The rooms seems on the large side. I think it would benefit from the extra extension of the vented Rythmik. The sealed CS10.2 is about 12db down at 20hz which means it might be well suited to small rooms with plenty of gain, but not larger rooms like yours.

I also think the rythmik will have superior build quality, if that means anything to you.

midbass output wise, I'd expect the difference to be mostly negligible, although i wouldn't be surprised if the CHT had an edge. Multiple subs however fill the output aspect in decently.


----------



## Almadacr (May 5, 2011)

How about Dual EPIK`s Legend ????


----------



## tesseract (Aug 9, 2010)

Picture_Shooter - In a room that size you want to go BIGGER or MORE. Two of either sub isn't going to be enough. Four of the Chase or Rythmik subs, now we're talking. 15" or 18" woofers would be sweet, too. 

Is the room pretty well sealed or open to other rooms?


----------



## eugovector (Sep 4, 2006)

I played this same game, only I was leaning more towards the emotiva than the Chase: http://www.hometheatershack.com/for...so-considering-svs-ed-epik-chase-rythmik.html

In the end, I thought I had landed on two Rythmik FV12s. But, I've been in contact with Brian Ding from Rythmik, and he's leaning me towards a single FV15. Rightly so, it is the same price as the Dual 12 and is a much better quality sub, but it's also larger (my theater is our family room) and I lose the benefit of better response across multiple listening positions (I'm not always sitting in the sweet spot).

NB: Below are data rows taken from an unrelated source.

/-- KSU_SLOT_CMD LOCK: LOCKED until the next cold reset; the tag covers the bit. -/
def State.slotLock (s : State) (m : Requester) (n : Nat) : State :=
  if !s.ksuRun then s.refuseState m Reg.KSU_SLOT_CMD
  else
    let t := (s.setBit (slotAddr n) 21 true).setBit (pairBitAddr Reg.KSU_SLOT_LOCKED_LO n) (n % 32) true
    let u := if t.slotState n = 1 then { t with keys := { t.keys with tags := kput t.keys.tags n (t.slotTag n (t.slotKey n)) } } else t
    u.slotResult 1 n

def execSlotLock (m : Requester) (slot : Nat) (s : State) : Host.Outcome State Fault Refusal :=
  .next (s.writeAccess m Reg.KSU_SLOT_CMD (3 * 2 ^ 28 + slot % 64) (fun t => t.slotLock m (slot % 64)))

/-! Fuse commands (R387). -/

/-- A fuse command starts programming, unless one of R387's refusals applies; ADVANCE moves on from PROVISIONED and DEPLOYED only (Table 16.1, log entry 12). -/
def State.fuseCommand (s : State) (m : Requester) (op : FuseOp) : State :=
  let a := Reg.KSU_LC_CMD
  let f := s.keys.fuses
  if s.isSealed then s.refuseLocked m a
  else
    let bad := match op with
      | .advance => !(f.lc == 1 || f.lc == 2)
      | .svnInc => s.fld Reg.KSU_SVN 6 0 == 64
      | .revoke0 => f.hash0.isSome && !f.revoked0 && !(f.hash1.isSome && !f.revoked1)
      | .revoke1 => f.hash1.isSome && !f.revoked1 && !(f.hash0.isSome && !f.revoked0)
    if bad || s.keys.programming.isSome then s.refuseState m a
    else ({ s with keys := { s.keys with programming := some op } }).setBit Reg.KSU_LC 8 true

def execLcAdvance (m : Requester) (s : State) : Host.Outcome State Fault Refusal :=
  .next (s.writeAccess m Reg.KSU_LC_CMD (2 ^ 28) (fun t => t.fuseCommand m .advance))
def execSvnInc (m : Requester) (s : State) : Host.Outcome State Fault Refusal :=
  .next (s.writeAccess m Reg.KSU_LC_CMD (2 * 2 ^ 28) (fun t => t.fuseCommand m .svnInc))
def execRevoke0 (m : Requester) (s : State) : Host.Outcome State Fault Refusal :=
  .next (s.writeAccess m Reg.KSU_LC_CMD (3 * 2 ^ 28) (fun t => t.fuseCommand m .revoke0))
def execRevoke1 (m : Requester) (s : State) : Host.Outcome State Fault Refusal :=
  .next (s.writeAccess m Reg.KSU_LC_CMD (4 * 2 ^ 28) (fun t => t.fuseCommand m .revoke1))

/-- The fuses after a command. -/
def fuseAfter (f : Fuses) (op : FuseOp) : Fuses :=
  match op with
  | .advance => { f with lc := min 3 (f.lc + 1) }
  | .svnInc => { f with svn := min 64 (f.svn + 1) }
  | .revoke0 => { f with revoked0 := true }
  | .revoke1 => { f with revoked1 := true }

/-- Programming completes; the copies in force change at the next cold reset (R387). -/
def State.fuseDone (s : State) : State :=
  match s.keys.programming with
  | none => s
  | some op => ({ s with keys := { s.keys with programmed := fuseAfter s.keys.programmed op, programming := none } }).setBit Reg.KSU_LC 8 false

def execFuseProgDone (s : State) : Host.Outcome State Fault Refusal := .next s.fuseDone

/-! The engine (R401 to R404). -/

/-- KSU_C_CMD of context c with an operation: STATE while the context is busy or the KSU is not in RUN; the engine takes it at once when idle. -/
def State.engineCommand (s : State) (m : Requester) (c op phase : Nat) : State :=
  let a := Reg.KSU_C_CMD (c + 1)
  if s.ctxBusy c || !s.ksuRun then s.refuseState m a
  else
    let t := ((s.wrN (Reg.KSU_C_STATUS (c + 1)) (2 ^ 28)).wrN (Reg.KSU_C_OWNER (c + 1)) m.num)
    let x : EngineOp := ⟨c, op, phase⟩
    match t.keys.current with
    | none => { t with keys := { t.keys with current := some x, lastCtx := c } }
    | some _ => { t with keys := { t.keys with waiting := t.keys.waiting ++ [x] } }

/-- The word a command of the engine writes. -/
def engineWord (op phase : Nat) : Nat := op * 2 ^ 28 + phase % 4 * 2 ^ 26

At this point, I'm leaning towards breaking the budget on a single FV15, and saving up for another down the road.


----------



## Brunt (Aug 7, 2011)

Almadacr said:


> How about Dual EPIK`s Legend ????


How about one Epik Empire? CAn always add a second down the road if it's not enough. If you get 2 of these subs and aren't completely happy, what's next? Add 4? In that size room I agree with paying $700-$800 for one sub now vs that price for two.


----------